***** DATA SUPPLIED
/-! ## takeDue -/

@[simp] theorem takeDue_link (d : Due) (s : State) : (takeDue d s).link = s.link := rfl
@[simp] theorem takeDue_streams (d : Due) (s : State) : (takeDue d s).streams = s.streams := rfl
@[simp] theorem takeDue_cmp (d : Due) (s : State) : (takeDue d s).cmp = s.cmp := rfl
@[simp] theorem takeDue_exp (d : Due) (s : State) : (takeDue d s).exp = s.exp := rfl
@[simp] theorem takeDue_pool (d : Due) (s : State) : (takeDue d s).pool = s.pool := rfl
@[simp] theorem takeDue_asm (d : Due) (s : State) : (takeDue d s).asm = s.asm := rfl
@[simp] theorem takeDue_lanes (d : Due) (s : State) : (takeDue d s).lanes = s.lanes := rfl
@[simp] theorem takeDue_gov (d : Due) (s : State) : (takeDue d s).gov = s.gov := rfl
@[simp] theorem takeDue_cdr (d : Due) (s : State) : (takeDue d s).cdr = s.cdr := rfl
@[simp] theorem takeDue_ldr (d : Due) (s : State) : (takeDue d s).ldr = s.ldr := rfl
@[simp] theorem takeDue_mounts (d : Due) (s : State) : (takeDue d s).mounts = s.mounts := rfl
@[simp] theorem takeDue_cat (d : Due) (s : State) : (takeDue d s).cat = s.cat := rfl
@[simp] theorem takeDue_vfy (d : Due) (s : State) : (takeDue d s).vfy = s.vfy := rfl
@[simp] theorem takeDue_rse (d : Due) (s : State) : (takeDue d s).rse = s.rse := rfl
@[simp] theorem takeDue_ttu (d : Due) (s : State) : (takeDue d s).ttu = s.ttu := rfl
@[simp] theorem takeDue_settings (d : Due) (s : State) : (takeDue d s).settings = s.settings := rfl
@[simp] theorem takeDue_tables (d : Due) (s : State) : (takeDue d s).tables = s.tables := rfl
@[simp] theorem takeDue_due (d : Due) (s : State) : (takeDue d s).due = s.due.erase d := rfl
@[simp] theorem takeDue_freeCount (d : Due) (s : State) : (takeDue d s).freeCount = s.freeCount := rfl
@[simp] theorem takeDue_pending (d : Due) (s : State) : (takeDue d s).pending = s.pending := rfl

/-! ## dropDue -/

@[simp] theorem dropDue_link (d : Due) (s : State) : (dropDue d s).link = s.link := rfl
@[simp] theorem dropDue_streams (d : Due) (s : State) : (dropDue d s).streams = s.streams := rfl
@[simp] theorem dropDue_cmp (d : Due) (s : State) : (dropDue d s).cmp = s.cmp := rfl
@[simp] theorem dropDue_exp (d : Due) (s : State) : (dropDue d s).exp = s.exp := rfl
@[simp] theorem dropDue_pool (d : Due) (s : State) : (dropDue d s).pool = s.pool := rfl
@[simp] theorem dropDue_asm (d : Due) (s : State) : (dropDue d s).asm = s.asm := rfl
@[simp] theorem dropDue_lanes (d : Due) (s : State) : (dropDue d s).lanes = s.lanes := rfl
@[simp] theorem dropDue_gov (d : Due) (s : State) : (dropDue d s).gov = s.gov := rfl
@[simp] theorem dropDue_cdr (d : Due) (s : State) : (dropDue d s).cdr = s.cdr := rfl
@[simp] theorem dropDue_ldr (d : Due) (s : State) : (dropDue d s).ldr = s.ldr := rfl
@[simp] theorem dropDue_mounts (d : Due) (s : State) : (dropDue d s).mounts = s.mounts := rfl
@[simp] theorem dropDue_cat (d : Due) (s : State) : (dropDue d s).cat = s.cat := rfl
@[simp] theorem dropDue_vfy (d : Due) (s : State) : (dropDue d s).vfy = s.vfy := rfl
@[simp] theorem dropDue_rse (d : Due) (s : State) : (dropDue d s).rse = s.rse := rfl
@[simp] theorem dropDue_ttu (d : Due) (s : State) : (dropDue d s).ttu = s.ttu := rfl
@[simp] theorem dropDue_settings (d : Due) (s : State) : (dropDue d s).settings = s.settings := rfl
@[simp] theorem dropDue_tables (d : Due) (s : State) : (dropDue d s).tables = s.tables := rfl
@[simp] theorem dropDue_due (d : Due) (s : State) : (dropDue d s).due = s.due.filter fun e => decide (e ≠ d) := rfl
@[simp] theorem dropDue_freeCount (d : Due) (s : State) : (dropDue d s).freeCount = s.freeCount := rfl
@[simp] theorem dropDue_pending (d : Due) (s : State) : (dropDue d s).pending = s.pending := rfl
**********
***** DATA SUPPLIED
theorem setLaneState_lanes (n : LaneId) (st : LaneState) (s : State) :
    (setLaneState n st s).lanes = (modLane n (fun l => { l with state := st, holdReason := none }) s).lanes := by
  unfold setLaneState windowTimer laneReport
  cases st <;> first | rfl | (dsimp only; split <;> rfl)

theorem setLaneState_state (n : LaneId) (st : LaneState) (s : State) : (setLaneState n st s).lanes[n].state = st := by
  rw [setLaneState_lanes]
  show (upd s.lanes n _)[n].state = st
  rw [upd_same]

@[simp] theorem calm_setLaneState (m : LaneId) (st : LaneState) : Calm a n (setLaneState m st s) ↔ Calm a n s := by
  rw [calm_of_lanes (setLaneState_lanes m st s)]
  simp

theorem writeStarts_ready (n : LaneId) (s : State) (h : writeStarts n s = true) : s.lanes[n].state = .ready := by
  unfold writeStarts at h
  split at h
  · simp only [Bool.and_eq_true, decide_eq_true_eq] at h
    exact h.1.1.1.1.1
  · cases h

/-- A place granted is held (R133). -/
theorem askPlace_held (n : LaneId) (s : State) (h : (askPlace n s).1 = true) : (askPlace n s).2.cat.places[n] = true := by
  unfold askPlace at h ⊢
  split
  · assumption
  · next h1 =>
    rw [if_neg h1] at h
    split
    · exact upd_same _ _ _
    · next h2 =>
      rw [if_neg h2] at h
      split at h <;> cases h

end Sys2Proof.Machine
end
**********
WORK TO COMPLETE. Look through the records above for the string "tables", then copy every line that has it.

WORKED SOLUTION.
@[simp] theorem takeDue_tables (d : Due) (s : State) : (takeDue d s).tables = s.tables := rfl
@[simp] theorem dropDue_tables (d : Due) (s : State) : (dropDue d s).tables = s.tables := rfl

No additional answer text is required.